3. SEQTOOLS FEATURES

This page contains a number of general topics which could not conveniently be included under any of menu item title captions. In many cases more detailed/supplementary descriptions are found in one or more of the following pages.

3.1 organisation of the user manual

3.1.1 introduction
3.1.2 organisation of the manual
3.1.3 how to use the manual
3.1.4 user comments

3.2 the dos folder

3.2.1 moving the dos folder to a new location
3.2.2 components located in the dos folder

3.3 command line options
3.4 data files (restriction enzymes, codon usage tables)
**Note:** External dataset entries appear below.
-- ==== Sys2Proof/Tests/Slice0.lean ====
section
/-! SUPPORT. Tests. Expected results come from the manual's worked figures, named at each test; a witness theorem shows, for
each statement with hypotheses, a state and operands that meet them, at boundary values where a statement has several
clauses. -/

namespace Sys2Proof.Tests

open Sys2Proof Sys2Proof.Machine

set_option Elab.async false

/-! ### Ill-formed terms (WellFormed) -/

/-- A body of 1,025 bytes. -/
def tooLong : List Byte := List.replicate 1025 0#8

/-- A kind the figure assigns, and kinds outside 0x01 to 0x3F, are not unassigned kinds. -/
theorem test_wf_unassigned :
    [Instr.unknownKindCommand 0x01#8 0#8 [], .unknownKindCommand 0x00#8 0#8 [], .unknownKindCommand 0x40#8 0#8 []].all
      (fun i => !i.wf) = true := by decide +kernel

/-- A body above 1,024 bytes fits no frame. -/
theorem test_wf_fitsFrame :
    [Instr.unknownKindCommand 0x06#8 0#8 tooLong, .frameReceived 1#8 0#8 tooLong 0#16, .hello 0#8 tooLong,
      .resetFull 0#8 tooLong, .resetAlign 0#8 tooLong, .resume 0#8 tooLong, .globalSet 0#8 tooLong, .globalGet 0#8 tooLong,
      .zoneSet 0#8 tooLong, .zoneGet 0#8 tooLong, .zoneMute 0#8 tooLong, .pathSet 0#8 tooLong, .pathDrop 0#8 tooLong,
      .pathGetOne 0#8 tooLong, .pathGetListing 0#8 tooLong, .micSet 0#8 tooLong, .micGet 0#8 tooLong,
      .micRestore 0#8 tooLong, .sensorSet 0#8 tooLong, .sensorGet 0#8 tooLong].all (fun i => !i.wf) = true := by
  decide +kernel

/-- A body above 1,024 bytes fits no frame, the other rows. -/
theorem test_wf_fitsFrame_rest :
    [Instr.regionOverrideSet 0#8 tooLong, .regionOverrideClear 0#8 tooLong, .regionGet 0#8 tooLong, .eqSet 0#8 tooLong,
      .eqGet 0#8 tooLong, .probeRequest 0#8 tooLong, .probeCancel 0#8 tooLong, .queueGetEntries 0#8 tooLong,
      .queueGetSchedule 0#8 tooLong, .lineSet 0#8 tooLong, .lineGet 0#8 tooLong, .storeSave 0#8 tooLong,
      .storeLoad 0#8 tooLong].all (fun i => !i.wf) = true := by
  decide +kernel

/-- A row of two forms with the other form's body. -/
theorem test_wf_isRow :
    [Instr.resetFull 0#8 [2#8], .resetAlign 0#8 [1#8], .pathGetOne 0#8 [0#8, 0#8, 0#8], .pathGetListing 0#8 [0#8, 0#8],
      .regionOverrideSet 0#8 [0#8, 0#8], .regionOverrideClear 0#8 [0#8, 1#8], .queueGetEntries 0#8 [1#8],
      .queueGetSchedule 0#8 [0#8]].all (fun i => !i.wf) = true := by
  decide +kernel

/-- A reading of no microphone, a lag listed twice in a reading, and one listed twice in the loop correlation. -/
theorem test_wf_reading :
    [Instr.analyseEnd [⟨16, []⟩] [], .analyseEnd [⟨0, [(5, 1), (5, 2)]⟩] [], .analyseEnd [] [(5, 1), (5, 2)]].all
      (fun i => !i.wf) = true := by decide +kernel

/-- Terms of the same rows that are well formed. -/
theorem test_wf_accepts :
    [Instr.unknownKindCommand 0x3F#8 0#8 (List.replicate 1024 0#8), .resetFull 0#8 [3#8], .resetAlign 0#8 [2#8],
      .pathGetOne 0#8 [0#8, 0#8], .pathGetListing 0#8 [0#8, 0#8, 0#8], .regionOverrideSet 0#8 [0#8, 1#8],
      .regionOverrideClear 0#8 [0#8, 0#8], .queueGetEntries 0#8 [0#8], .queueGetSchedule 0#8 [1#8],
      .analyseEnd [⟨15, [(5, 1), (6, 2)]⟩] []].all Instr.wf = true := by decide +kernel

/-! ### Small states -/

/-- Whether a step answers a next state that meets a test. -/
def after (i : Instr) (s : State) (p : State → Bool) : Bool :=
  match exec i s with
  | .next t => p t
  | _ => false

/-- The reply that went out at once has this status and data. -/
def answers (st : Status) (d : ReplyData) (t : State) : Bool :=
  match t.link.tx with
  | some (.reply r) => r.answer.status == st && r.answer.data == d
  | _ => false

/-- A ZONE_SET body (Figure 11-8) with the other fields at the values of section 4.7. -/
def zoneBody (z st presence lead mic : Byte) (prec : List Byte) : List Byte :=
  [z, st, presence, 0, lead, mic, 2, 0, 0, 0, 0, 0, 0] ++ prec ++ [0, 0, 0, 0, 100, 0, 60, 0, 240, 0, 8, 0xE0#8, 0x01#8]

/-- The roof-ring zones of sections 4.7 and 4.8: zone 1 free, 7 below it at microphone 5, 12 below 7 at microphone 9. -/
def zone1 : Zone := { cfg := { active := true, region := 2 } }
def zone7 : Zone := { cfg := { active := true, lead := some 1, mic := some 5, region := 2, prec := 7680 } }
def zone12 : Zone := { cfg := { active := true, lead := some 7, mic := some 9, region := 2, prec := 3840, trim := -160 } }

/-- A microphone in use in region 2. -/
def micInUse (slot latency : Nat) : Mic := { cfg := { inUse := true, slot := slot, latency := latency, region := 2 } }

/-- The four paths of section 4.8. -/
def roofPaths : List Path :=
  [{ zone := 1, mic := 5, dist := 92400, origin := .entered, correction := 24 },
   { zone := 7, mic := 5, dist := 18750, origin := .entered, correction := -8 },
   { zone := 7, mic := 9, dist := 30691, origin := .entered }, { zone := 12, mic := 9, dist := 9200, origin := .entered }]

/-- The zones, microphones and paths of section 4.8, region 2 publishing a temperature; no target is computed yet. -/
def bare (temp : Int) : State :=
  ((((((State.reset.setZone 1 zone1).setZone 7 zone7).setZone 12 zone12).setMic 5 (micInUse 5 1200)).setMic 9
    (micInUse 9 1200)).setRegion 2 ⟨.override temp 40, temp, 40⟩).withPaths roofPaths

/-- The state of section 4.8 with its targets computed and the link idle. -/
def roof : State := ((bare 285).recomputeQuietly allZones)

/-- A zone with its running delay at its target and its stage open. -/
def opened (z : Zone) : Zone := { z with running := z.target, stage := .opened, fade := 960 }

/-! ### Speed of sound, times of flight, targets (sections 3.4, 4.7, 4.8) -/

theorem test_speedOfSound :
    [(-300 : Int), -123, 0, 180, 200, 279, 285, 600].map speedOfSound =
      [313120, 323846, 331300, 342208, 343420, 348207, 348571, 367660] := by decide +kernel

theorem test_predicted :
    [predicted 92400 285, predicted 18750 285, predicted 30691 285, predicted 9200 285, predicted 92400 180,
      predicted 18750 180, predicted 400000 (-300)] = [203583, 41312, 67621, 20270, 207369, 42080, 981094] := by
  decide +kernel

/-- Section 2.5: the distances of microphones 5, 9 and 11. -/
theorem test_impliedDist :
    impliedDist 41320 285 = 18754 ∧ impliedDist 67620 285 = 30691 ∧ impliedDist 999000 285 = 453415 := by decide +kernel

/-- Section 4.8: the targets at 28.5 °C. -/
theorem test_targets :
    [(roof.zone 1).target, (roof.zone 7).target, (roof.zone 12).target] = [0, 169983, 221014] ∧
      [(roof.zone 1).status, (roof.zone 7).status, (roof.zone 12).status] = [.free, .aligned, .aligned] := by
  decide +kernel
3.4.1 restriction enzyme data files
3.4.2 convert gcg data file to seqtools format
3.4.3 codon usage tables

3.5 the main seqtools editor
3.6 project types

3.6.1 nucleotide / trace file projects
3.6.2 protein projects
3.6.3 primer projects
3.6.4 conversion of projects

3.7 working with projects

3.7.1 create projects
3.7.2 modify projects
3.7.3 save / export projects

3.8 about sequence names

3.8.1 normal sequence name
3.8.2 long sequence name

3.9 setting user preferences
3.10 sequence annotation (user comments, blast data)

3.1.1 auto-annotation
3.1.2 user annotation

3.11 batch operations
3.12 file types (recognised and/or created by seqtools)
3.13 application files and folders (created and maintained by seqtools)

3.1 organisation of the user manual

3.1.1 Introduction

This major revision of the seqtools manual comprise a complete reorganisation and rewriting of most topics of the manual including new screen shots of all seqtools forms. A long time has passed since the first version of the seqtools user manual was written. Since then a number of minor revisions have been made to the user manual in an attempt to cover new additions and modifications to the program. However, despite these efforts the application and its documentation now has diverged to an extent where major parts of the manual described features no longer relevant - and failed to mention important additions to seqtools.
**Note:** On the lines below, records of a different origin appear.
-- ==== Sys2Proof/Machine/Step.lean ====
section
/-!
DEFINITION. One step of the machine: the host's next transaction (spec 10_state R28, 20_memory R75, 70_reset_and_hazards
R228), and how a command comes to be the next one.
-/
namespace Sys2Proof.Machine

/-- One step: the host's next transaction, under a draw number of its own. With none left the engine "is idle and keeps
its whole state" (R210). -/
def step (s : State) : Host.Outcome State Fault Refusal :=
  match s.host with
  | [] => .next s
  | op :: rest => transact op { s with host := rest, draws := s.draws + 1 }

/-- A table word made the next thing the machine runs: the host's next transaction writes it to `CMD` of an idle
engine, ahead of whatever the host was going to do. -/
def State.withFetchWord (s : State) (nbits w : Nat) : State :=
  { s.setFlag .busy false with host := .writeReg 0 (.w32 (tableWord nbits w)) :: s.host }

end Sys2Proof.Machine
end

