/-- R193, R195, R196, R198: HPASS and VPASS end with GeometryError, else with OperandError; nothing else changes, but
that HPASS leaves `TVALID = 0`. -/
def Obligations.PassErrors : Prop :=
  ∀ (s : State) (i : Instr) (e : CmdError), i = .hpass ∨ i = .vpass →
    (¬ GeometryOk s ∧ e = .geometry ∨
      GeometryOk s ∧ e = .operand ∧
        (s.flag .kvalid = false ∨ i = .vpass ∧ s.flag .tvalid = false ∨ ¬ WindowOk s)) →
    ∃ t : State, exec i s = .next t ∧ EndsWithError e t ∧ KeepsData s t ∧ t.cmd = s.cmd ∧
      t.flag .tvalid = (if i = .hpass then false else s.flag .tvalid) ∧
      KeepsFlags [.busy, .err, .tvalid] s t ∧ KeepsHost s t ∧ t.kernelDiscarded = s.kernelDiscarded

/-- R166, R165, R164: BLUR with a valid sigma, a fitting image and a fitting kernel packs the row sums of every pixel
into a buffer, then the column sums over that buffer into `IMG`, both with the kernel of sigma and the radius
`3 * floor(sigma)`; the scratch has no value afterwards and both validity flags are 0; nothing else changes but `BUSY`,
`HALFLEN` and `KLEN`, which are discarded (log entry 12). Weights at distances of 94906266 and more rest on log entry
25. -/
def Obligations.BlurIsTheTwoPasses : Prop :=
  ∀ (s : State) (radius : Nat) (K : Nat → F64), SigmaOk s → GeometryOk s → CapacityOk s →
    radius = 3 * ⌊toRat s.sigma⌋.toNat → (∀ n : Nat, n ≤ 2 * radius → K n = kernelWeight (num s.draws) s.sigma n) →
    ∃ (t : State) (T : Nat → Word), exec .blur s = .next t ∧
      (∀ i j : Nat, i < s.h.toNat → j < s.w.toNat → ∀ x : Word,
        pack (num s.draws) (rowSums (num s.draws) (imgWord s) s.w.toNat radius K i j) = some x →
          T (i * s.w.toNat + j) = x) ∧
      (∀ i j : Nat, i < s.h.toNat → j < s.w.toNat → ∃ v : Word, Memory.read t.img (i * s.w.toNat + j) = some v ∧
        ∀ x : Word, pack (num s.draws) (columnSums (num s.draws) T s.w.toNat s.h.toNat radius K i j) = some x →
          v = x) ∧
      KeepsFrom (s.w.toNat * s.h.toNat) s.img t.img ∧
      (∀ n : Nat, Memory.read t.tmp n = none ∧ Memory.read t.kbuf n = none) ∧
      t.flag .kvalid = false ∧ t.flag .tvalid = false ∧ KeepsRegisters [.halflen, .klen] s t ∧
      KeepsFlags [.busy, .kvalid, .tvalid] s t ∧ t.flag .busy = false ∧ KeepsHost s t ∧ t.kernelDiscarded = true

/-- R166, R167, R198: BLUR ends with InvalidParameterError when sigma is invalid, else with GeometryError, else with
KernelCapacityError; both validity flags are 0, `HALFLEN` and `KLEN` are discarded (log entry 12) and nothing else
changes, no word of `IMG` among it. -/
def Obligations.BlurErrors : Prop :=
  ∀ (s : State) (e : CmdError),
    (¬ SigmaOk s ∧ e = .invalidParameter ∨ SigmaOk s ∧ ¬ GeometryOk s ∧ e = .geometry ∨
      SigmaOk s ∧ GeometryOk s ∧ ¬ CapacityOk s ∧ e = .kernelCapacity) →
    ∃ t : State, exec .blur s = .next t ∧ EndsWithError e t ∧ KeepsData s t ∧ t.cmd = s.cmd ∧
      t.flag .kvalid = false ∧ t.flag .tvalid = false ∧ KeepsFlags [.busy, .err, .kvalid, .tvalid] s t ∧ KeepsHost s t ∧ t.kernelDiscarded = true

/-- R168: from the same launch state BLUR leaves the same `IMG` as KGEN, a write of `RADIUS`, HPASS and VPASS. The
premise that the window fits is what R125 gives for every valid sigma. Left out: a half-length of `2^31` or more, whose
kernel length would not fit its register (log entry 10). That words which are UNSPECIFIED are equal too is the model's
own: the draws are the same on both sides, for `exec` does not number transactions (log entry 4) and an unwritten word
reads the same throughout a transaction (log entry 3). -/
def Obligations.BlurEqualsKgenHpassVpass : Prop :=
  ∀ (s : State) (radius hl : Nat), SigmaOk s → GeometryOk s → CapacityOk s →
    radius = blurRadius (num s.draws) s.sigma → hl = halfLength (num s.draws) s.sigma →
    2 * hl < 2 ^ 32 → 2 * radius + 1 ≤ 2 * hl - 1 →
      ∃ a b c e : State, exec .kgen s = .next a ∧ exec .hpass { a with radius := BitVec.ofNat 32 radius } = .next b ∧
        exec .vpass b = .next c ∧ exec .blur s = .next e ∧
        ∀ n : Nat, Memory.read e.img n = Memory.read c.img n

/-! ### sharpening_kernel_apply -/

/-- R181 to R183: SHARPEN with a fitting image writes to every interior pixel the three sums of the fixed kernel over
the launch image, truncated to nothing and clamped to nothing, packed; the words above `W*H` are unchanged, `TMP` has no
value, `TVALID` is 0, and nothing else changes but `BUSY`. -/
def Obligations.SharpenWritesTheKernelSums : Prop :=
  ∀ s : State, GeometryOk s →
    ∃ t : State, exec .sharpen s = .next t ∧
      (∀ i j : Nat, 1 ≤ i → i + 2 ≤ s.h.toNat → 1 ≤ j → j + 2 ≤ s.w.toNat →
        Memory.read t.img (i * s.w.toNat + j) = some (packedInts (sharpenChannel (imgWord s) 16 s.w.toNat i j)
          (sharpenChannel (imgWord s) 8 s.w.toNat i j) (sharpenChannel (imgWord s) 0 s.w.toNat i j))) ∧
      KeepsFrom (s.w.toNat * s.h.toNat) s.img t.img ∧ (∀ n : Nat, Memory.read t.tmp n = none) ∧ KeepsKbuf s t ∧
      t.flag .tvalid = false ∧ KeepsRegisters [] s t ∧ KeepsFlags [.busy, .tvalid] s t ∧ t.flag .busy = false ∧
      KeepsHost s t ∧ t.kernelDiscarded = s.kernelDiscarded

/-- R185: after SHARPEN of an image of at least 3 by 3 pixels every border pixel is the word 0. -/
def Obligations.SharpenBlacksTheBorder : Prop :=
  ∀ (s t : State) (i j : Nat), GeometryOk s → exec .sharpen s = .next t → 3 ≤ s.h.toNat → 3 ≤ s.w.toNat →
    i < s.h.toNat → j < s.w.toNat → (i = 0 ∨ i = s.h.toNat - 1 ∨ j = 0 ∨ j = s.w.toNat - 1) →
      Memory.read t.img (i * s.w.toNat + j) = some 0

/-- R186: after SHARPEN of an image with `H < 3` or `W < 3` all `W*H` words are 0 and every other word reads as before
(all of them, when `W*H = 0`), and the command succeeds: `ERR` and `ERRCODE` keep the zeros of the launch. -/
def Obligations.SharpenBlacksASmallImage : Prop :=
  ∀ s : State, GeometryOk s → s.h.toNat < 3 ∨ s.w.toNat < 3 →
    ∃ t : State, exec .sharpen s = .next t ∧ t.flag .err = s.flag .err ∧ t.errcode = s.errcode ∧
      (∀ n : Nat, n < s.w.toNat * s.h.toNat → Memory.read t.img n = some 0) ∧
      KeepsFrom (s.w.toNat * s.h.toNat) s.img t.img

/-- R187: an interior pixel whose four neighbours sum to four times it in each channel is written with its low 24
bits. -/
def Obligations.SharpenKeepsBalancedPixels : Prop :=
  ∀ (s t : State) (i j : Nat), GeometryOk s → exec .sharpen s = .next t →
    1 ≤ i → i + 2 ≤ s.h.toNat → 1 ≤ j → j + 2 ≤ s.w.toNat →
    (∀ shift ∈ [16, 8, 0],
      channel (imgWord s ((i - 1) * s.w.toNat + j)) shift + channel (imgWord s ((i + 1) * s.w.toNat + j)) shift +
        channel (imgWord s (i * s.w.toNat + (j - 1))) shift + channel (imgWord s (i * s.w.toNat + (j + 1))) shift =
          4 * channel (imgWord s (i * s.w.toNat + j)) shift) →
      Memory.read t.img (i * s.w.toNat + j) = some (imgWord s (i * s.w.toNat + j) &&& 0x00FFFFFF#32)

/-- R181, R193: SHARPEN's only error is GeometryError; `TVALID` is 0 and nothing else changes. -/
def Obligations.SharpenGeometryError : Prop :=
  ∀ s : State, ¬ GeometryOk s →
    ∃ t : State, exec .sharpen s = .next t ∧ EndsWithError .geometry t ∧ KeepsData s t ∧ t.cmd = s.cmd ∧
      t.flag .tvalid = false ∧ KeepsFlags [.busy, .err, .tvalid] s t ∧ KeepsHost s t ∧
      t.kernelDiscarded = s.kernelDiscarded

/-! ### Rules about every command -/

/-- R229, R212: every command ends: from every state it answers a next state, with `BUSY = 0`. -/
def Obligations.EveryCommandEnds : Prop :=
  ∀ (i : Instr) (s : State), ∃ t : State, exec i s = .next t ∧ t.flag .busy = false

/-- R196: a command that ends with an error leaves the data state exactly as it was, and changes validity flags only
toward 0. -/
def Obligations.ErrorsLeaveTheDataState : Prop :=
  ∀ (i : Instr) (s t : State), s.flag .err = false → exec i s = .next t → t.flag .err = true →
    KeepsData s t ∧ t.cmd = s.cmd ∧ (t.flag .kvalid = true → s.flag .kvalid = true) ∧
      (t.flag .tvalid = true → s.flag .tvalid = true) ∧ KeepsHost s t

/-- R22 ("Written by: host only") and R26: no command writes `CMD`, `W`, `H`, `SIGMA`, `RADIUS`, `ROW` or `COL`, nor the
capacities and the host's side. -/
def Obligations.CommandsDoNotWriteHostRegisters : Prop :=
  ∀ (i : Instr) (s t : State), exec i s = .next t →
    (∀ r ∈ [Reg.cmd, .w, .h, .sigma, .radius, .row, .col], contents t r = contents s r) ∧ KeepsHost s t

/-- R47, R45: no command changes `IMG` at index `W*H` or above, and UNPACK, PACK, KGEN, FIR1D and HPASS change no word
of it. -/
def Obligations.ImageOutsideThePrefixIsUnchanged : Prop :=
  ∀ (i : Instr) (s t : State), exec i s = .next t →
    KeepsFrom (s.w.toNat * s.h.toNat) s.img t.img ∧
      (i ∈ [Instr.unpack, .pack, .kgen, .fir1dH, .fir1dV, .hpass] → KeepsImg s t)

/-- R31, R202: what a command does to an idle engine depends on no earlier command's error: with any `ERR` and
`ERRCODE` the step is the same. That values which are UNSPECIFIED are the same too is the model's own: the draws are the
same on both sides, for both steps have one draw number (log entry 4). -/
def Obligations.CommandsIgnoreEarlierErrors : Prop :=
  ∀ (s : State) (rest : List HostOp) (c e : Word) (v : Bool),
    s.host = .writeReg 0 (.w32 c) :: rest → s.flag .busy = false →
      step { s.setFlag .err v with errcode := e } = step s

/-- R26, R165: what BLUR leaves in `IMG` and whether it fails depends on none of `RADIUS`, `HALFLEN`, `KLEN`, `TMP`,
`KBUF`, `ROW`, `COL`, `PIX`, `CH_R`, `CH_G`, `CH_B`, `ACC_R`, `ACC_G`, `ACC_B` and the two validity flags: of the
primitives' operands (R45) all but `W`, `H`, `SIGMA` and `IMG`, which BLUR reads. That words of `IMG` which are
UNSPECIFIED (R118, R223) are equal too is the model's own: the draws are the same on both sides, for both uses of `exec`
have one draw number (log entry 4), and an unwritten word reads the same throughout a transaction (log entry 3). -/
def Obligations.BlurIgnoresThePrimitivesOperands : Prop :=
  ∀ (s : State) (radius hl kl row col pix chR chG chB : Word) (accR accG accB : F64) (tmp : Memory 32)
    (kbuf : Memory 64) (k v : Bool),
    ∃ t u : State, exec .blur s = .next t ∧
      exec .blur { (s.setFlag .kvalid k).setFlag .tvalid v with
        radius := radius, halflen := hl, klen := kl, row := row, col := col, pix := pix, chR := chR, chG := chG,
        chB := chB, accR := accR, accG := accG, accB := accB, tmp := tmp, kbuf := kbuf } = .next u ∧
      u.img = t.img ∧ u.errcode = t.errcode ∧ u.status = t.status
As it is not nearly as interesting to write documentation as it is to build new facilities for the application this major revision has been postponed for a long time. The current manual was written February 2005 and hopefully will last for some time.

3.1.2 Organisation of the manual

Apart from the first three sections (1. Introduction, 2. Installation, 3. Features) and the last section (16. Primer) of the manual, the description of the various seqtools functions and facilities strictly follows the menu structure of the main editor form (section 3.5 below). This may not be the most optimal arrangement for the user, but hopefully makes it easier for me to keep the manual up-to-date in the future.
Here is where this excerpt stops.